Or how about reading the stickied thread I wrote?
http://forums.furaffinity.net/threa...S-AND-TUTORIALS-A-LIST-FOR-NEW-FURSUIT-MAKERS


----------



## Dreaming (May 3, 2012)

Deo said:


> Or how about reading the stickied thread I wrote?
> http://forums.furaffinity.net/threa...S-AND-TUTORIALS-A-LIST-FOR-NEW-FURSUIT-MAKERS


That works too


----------



## natari the husky (May 3, 2012)

Thanks, everyone! I am a total noob (as you can tell) at fursuit making. I appreciate the advice and I am going to get some plastic mesh or foam soon.
What do you think would work better for a noob: plastic mesh or a full foam head?


----------



## mirepoix (May 3, 2012)

I think when people do the plastic mesh technique, they fall into the trap of making their head too boxy, or making the mesh structure too large.  However, all-foam is closer to your face and may be too squishy.  It's up to you.
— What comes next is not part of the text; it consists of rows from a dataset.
-- ==== Sys2Proof/Laws/State.lean ====
section
/-! SUPPORT. What each named update of the state leaves in each field: one lemma per field per update. -/
namespace Sys2Proof.Machine

variable (s : State)

/-! ### setCad -/
@[simp] theorem State.setCad_cad (c : Cad) : (s.setCad c).cad = c := rfl
@[simp] theorem State.setCad_clkOut (c : Cad) : (s.setCad c).clkOut = s.clkOut := rfl
@[simp] theorem State.setCad_boot (c : Cad) : (s.setCad c).boot = s.boot := rfl
@[simp] theorem State.setCad_mbox (c : Cad) : (s.setCad c).mbox = s.mbox := rfl
@[simp] theorem State.setCad_cur (c : Cad) : (s.setCad c).cur = s.cur := rfl
@[simp] theorem State.setCad_exh (c : Cad) : (s.setCad c).exh = s.exh := rfl
@[simp] theorem State.setCad_streams (c : Cad) : (s.setCad c).streams = s.streams := rfl
@[simp] theorem State.setCad_produced (c : Cad) : (s.setCad c).produced = s.produced := rfl
@[simp] theorem State.setCad_chan (c : Cad) : (s.setCad c).chan = s.chan := rfl
@[simp] theorem State.setCad_wing (c : Cad) : (s.setCad c).wing = s.wing := rfl
@[simp] theorem State.setCad_mount (c : Cad) : (s.setCad c).mount = s.mount := rfl
@[simp] theorem State.setCad_pow (c : Cad) : (s.setCad c).pow = s.pow := rfl
@[simp] theorem State.setCad_health (c : Cad) : (s.setCad c).health = s.health := rfl
@[simp] theorem State.setCad_gal (c : Cad) : (s.setCad c).gal = s.gal := rfl
@[simp] theorem State.setCad_chain (c : Cad) : (s.setCad c).chain = s.chain := rfl
@[simp] theorem State.setCad_pipe (c : Cad) : (s.setCad c).pipe = s.pipe := rfl
@[simp] theorem State.setCad_sward (c : Cad) : (s.setCad c).sward = s.sward := rfl
@[simp] theorem State.setCad_wram (c : Cad) : (s.setCad c).wram = s.wram := rfl
@[simp] theorem State.setCad_mask (c : Cad) : (s.setCad c).mask = s.mask := rfl
@[simp] theorem State.setCad_conc (c : Cad) : (s.setCad c).conc = s.conc := rfl
@[simp] theorem State.setCad_trig (c : Cad) : (s.setCad c).trig = s.trig := rfl
@[simp] theorem State.setCad_accession (c : Cad) : (s.setCad c).accession = s.accession := rfl
@[simp] theorem State.setCad_lastEval (c : Cad) : (s.setCad c).lastEval = s.lastEval := rfl
@[simp] theorem State.setCad_caps (c : Cad) : (s.setCad c).caps = s.caps := rfl
@[simp] theorem State.setCad_lines (c : Cad) : (s.setCad c).lines = s.lines := rfl
@[simp] theorem State.setCad_prog (c : Cad) : (s.setCad c).prog = s.prog := rfl
@[simp] theorem State.setCad_store (c : Cad) : (s.setCad c).store = s.store := rfl
@[simp] theorem State.setCad_merge (c : Cad) : (s.setCad c).merge = s.merge := rfl
@[simp] theorem State.setCad_queue (c : Cad) : (s.setCad c).queue = s.queue := rfl
@[simp] theorem State.setCad_archive (c : Cad) : (s.setCad c).archive = s.archive := rfl
@[simp] theorem State.setCad_coll (c : Cad) : (s.setCad c).coll = s.coll := rfl
@[simp] theorem State.setCad_comp (c : Cad) : (s.setCad c).comp = s.comp := rfl
@[simp] theorem State.setCad_tdc (c : Cad) : (s.setCad c).tdc = s.tdc := rfl
@[simp] theorem State.setCad_stampStr (c : Cad) : (s.setCad c).stampStr = s.stampStr := rfl
@[simp] theorem State.setCad_pairer (c : Cad) : (s.setCad c).pairer = s.pairer := rfl
@[simp] theorem State.setCad_cross (c : Cad) : (s.setCad c).cross = s.cross := rfl
@[simp] theorem State.setCad_calSpans (c : Cad) : (s.setCad c).calSpans = s.calSpans := rfl
@[simp] theorem State.setCad_core (c : Cad) : (s.setCad c).core = s.core := rfl
@[simp] theorem State.setCad_dac (c : Cad) : (s.setCad c).dac = s.dac := rfl
@[simp] theorem State.setCad_level (c : Cad) : (s.setCad c).level = s.level := rfl
@[simp] theorem State.setCad_hk (c : Cad) : (s.setCad c).hk = s.hk := rfl
@[simp] theorem State.setCad_stack (c : Cad) : (s.setCad c).stack = s.stack := rfl
@[simp] theorem State.setCad_losses (c : Cad) : (s.setCad c).losses = s.losses := rfl
@[simp] theorem State.setCad_sent (c : Cad) : (s.setCad c).sent = s.sent := rfl
@[simp] theorem State.setCad_free (c : Cad) : (s.setCad c).free = s.free := rfl
@[simp] theorem State.setCad_pending (c : Cad) : (s.setCad c).pending = s.pending := rfl

/-! ### setColl -/
@[simp] theorem State.setColl_cad (c : Coll) : (s.setColl c).cad = s.cad := rfl
@[simp] theorem State.setColl_clkOut (c : Coll) : (s.setColl c).clkOut = s.clkOut := rfl
@[simp] theorem State.setColl_boot (c : Coll) : (s.setColl c).boot = s.boot := rfl
@[simp] theorem State.setColl_mbox (c : Coll) : (s.setColl c).mbox = s.mbox := rfl
@[simp] theorem State.setColl_cur (c : Coll) : (s.setColl c).cur = s.cur := rfl
@[simp] theorem State.setColl_exh (c : Coll) : (s.setColl c).exh = s.exh := rfl
@[simp] theorem State.setColl_streams (c : Coll) : (s.setColl c).streams = s.streams := rfl
@[simp] theorem State.setColl_produced (c : Coll) : (s.setColl c).produced = s.produced := rfl
@[simp] theorem State.setColl_chan (c : Coll) : (s.setColl c).chan = s.chan := rfl
@[simp] theorem State.setColl_wing (c : Coll) : (s.setColl c).wing = s.wing := rfl
@[simp] theorem State.setColl_mount (c : Coll) : (s.setColl c).mount = s.mount := rfl
@[simp] theorem State.setColl_pow (c : Coll) : (s.setColl c).pow = s.pow := rfl
@[simp] theorem State.setColl_health (c : Coll) : (s.setColl c).health = s.health := rfl
@[simp] theorem State.setColl_gal (c : Coll) : (s.setColl c).gal = s.gal := rfl
@[simp] theorem State.setColl_chain (c : Coll) : (s.setColl c).chain = s.chain := rfl
@[simp] theorem State.setColl_pipe (c : Coll) : (s.setColl c).pipe = s.pipe := rfl
@[simp] theorem State.setColl_sward (c : Coll) : (s.setColl c).sward = s.sward := rfl
@[simp] theorem State.setColl_wram (c : Coll) : (s.setColl c).wram = s.wram := rfl
@[simp] theorem State.setColl_mask (c : Coll) : (s.setColl c).mask = s.mask := rfl
@[simp] theorem State.setColl_conc (c : Coll) : (s.setColl c).conc = s.conc := rfl
@[simp] theorem State.setColl_trig (c : Coll) : (s.setColl c).trig = s.trig := rfl
@[simp] theorem State.setColl_accession (c : Coll) : (s.setColl c).accession = s.accession := rfl
@[simp] theorem State.setColl_lastEval (c : Coll) : (s.setColl c).lastEval = s.lastEval := rfl
@[simp] theorem State.setColl_caps (c : Coll) : (s.setColl c).caps = s.caps := rfl
@[simp] theorem State.setColl_lines (c : Coll) : (s.setColl c).lines = s.lines := rfl
@[simp] theorem State.setColl_prog (c : Coll) : (s.setColl c).prog = s.prog := rfl
@[simp] theorem State.setColl_store (c : Coll) : (s.setColl c).store = s.store := rfl
@[simp] theorem State.setColl_merge (c : Coll) : (s.setColl c).merge = s.merge := rfl
@[simp] theorem State.setColl_queue (c : Coll) : (s.setColl c).queue = s.queue := rfl
@[simp] theorem State.setColl_archive (c : Coll) : (s.setColl c).archive = s.archive := rfl
@[simp] theorem State.setColl_coll (c : Coll) : (s.setColl c).coll = c := rfl
@[simp] theorem State.setColl_comp (c : Coll) : (s.setColl c).comp = s.comp := rfl
@[simp] theorem State.setColl_tdc (c : Coll) : (s.setColl c).tdc = s.tdc := rfl
@[simp] theorem State.setColl_stampStr (c : Coll) : (s.setColl c).stampStr = s.stampStr := rfl
@[simp] theorem State.setColl_pairer (c : Coll) : (s.setColl c).pairer = s.pairer := rfl
@[simp] theorem State.setColl_cross (c : Coll) : (s.setColl c).cross = s.cross := rfl
@[simp] theorem State.setColl_calSpans (c : Coll) : (s.setColl c).calSpans = s.calSpans := rfl
@[simp] theorem State.setColl_core (c : Coll) : (s.setColl c).core = s.core := rfl
@[simp] theorem State.setColl_dac (c : Coll) : (s.setColl c).dac = s.dac := rfl
@[simp] theorem State.setColl_level (c : Coll) : (s.setColl c).level = s.level := rfl
@[simp] theorem State.setColl_hk (c : Coll) : (s.setColl c).hk = s.hk := rfl
@[simp] theorem State.setColl_stack (c : Coll) : (s.setColl c).stack = s.stack := rfl
@[simp] theorem State.setColl_losses (c : Coll) : (s.setColl c).losses = s.losses := rfl
@[simp] theorem State.setColl_sent (c : Coll) : (s.setColl c).sent = s.sent := rfl
@[simp] theorem State.setColl_free (c : Coll) : (s.setColl c).free = s.free := rfl
@[simp] theorem State.setColl_pending (c : Coll) : (s.setColl c).pending = s.pending := rfl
If you feel like dropping some dolla bills, there are people who make and sell resin mask blanks that you can modify and mount onto a balcalava... backlava.  Whatever.  Phazon Alloy and Dream Visions are the only people I can think of (though Dream Visions is going to be halting production for a bit to go to a convention, I hear.)


----------



## Deo (May 3, 2012)

mirepoix said:


> If you feel like dropping some dolla bills, there are people who make and sell resin mask blanks that you can modify and mount onto a balcalava... backlava.  Whatever.  Phazon Alloy and Dream Visions are the only people I can think of (though Dream Visions is going to be halting production for a bit to go to a convention, I hear.)


ShaggyGryphon is another. I remember seeing his stuff first show up in like, 2007? But he's really really improved. Nice kid too.
And FlurryCat aka Dream Visions does amazing work. I own one of her earlier heads.


----------



## Ozriel (May 3, 2012)

mirepoix said:


> If you feel like dropping some dolla bills, there are people who make and sell resin mask blanks that you can modify and mount onto a balcalava... backlava.  Whatever.  Phazon Alloy and Dream Visions are the only people I can think of (though Dream Visions is going to be halting production for a bit to go to a convention, I hear.)



I've gotten a blank from Phazon...they're okay, but very thin. You need to do some reinforcing in some areas to make sure that they do not crack prematurely if you have the knowledge and know-how to reinforce them. Flurrycat's Resin heads are superb and stable.


----------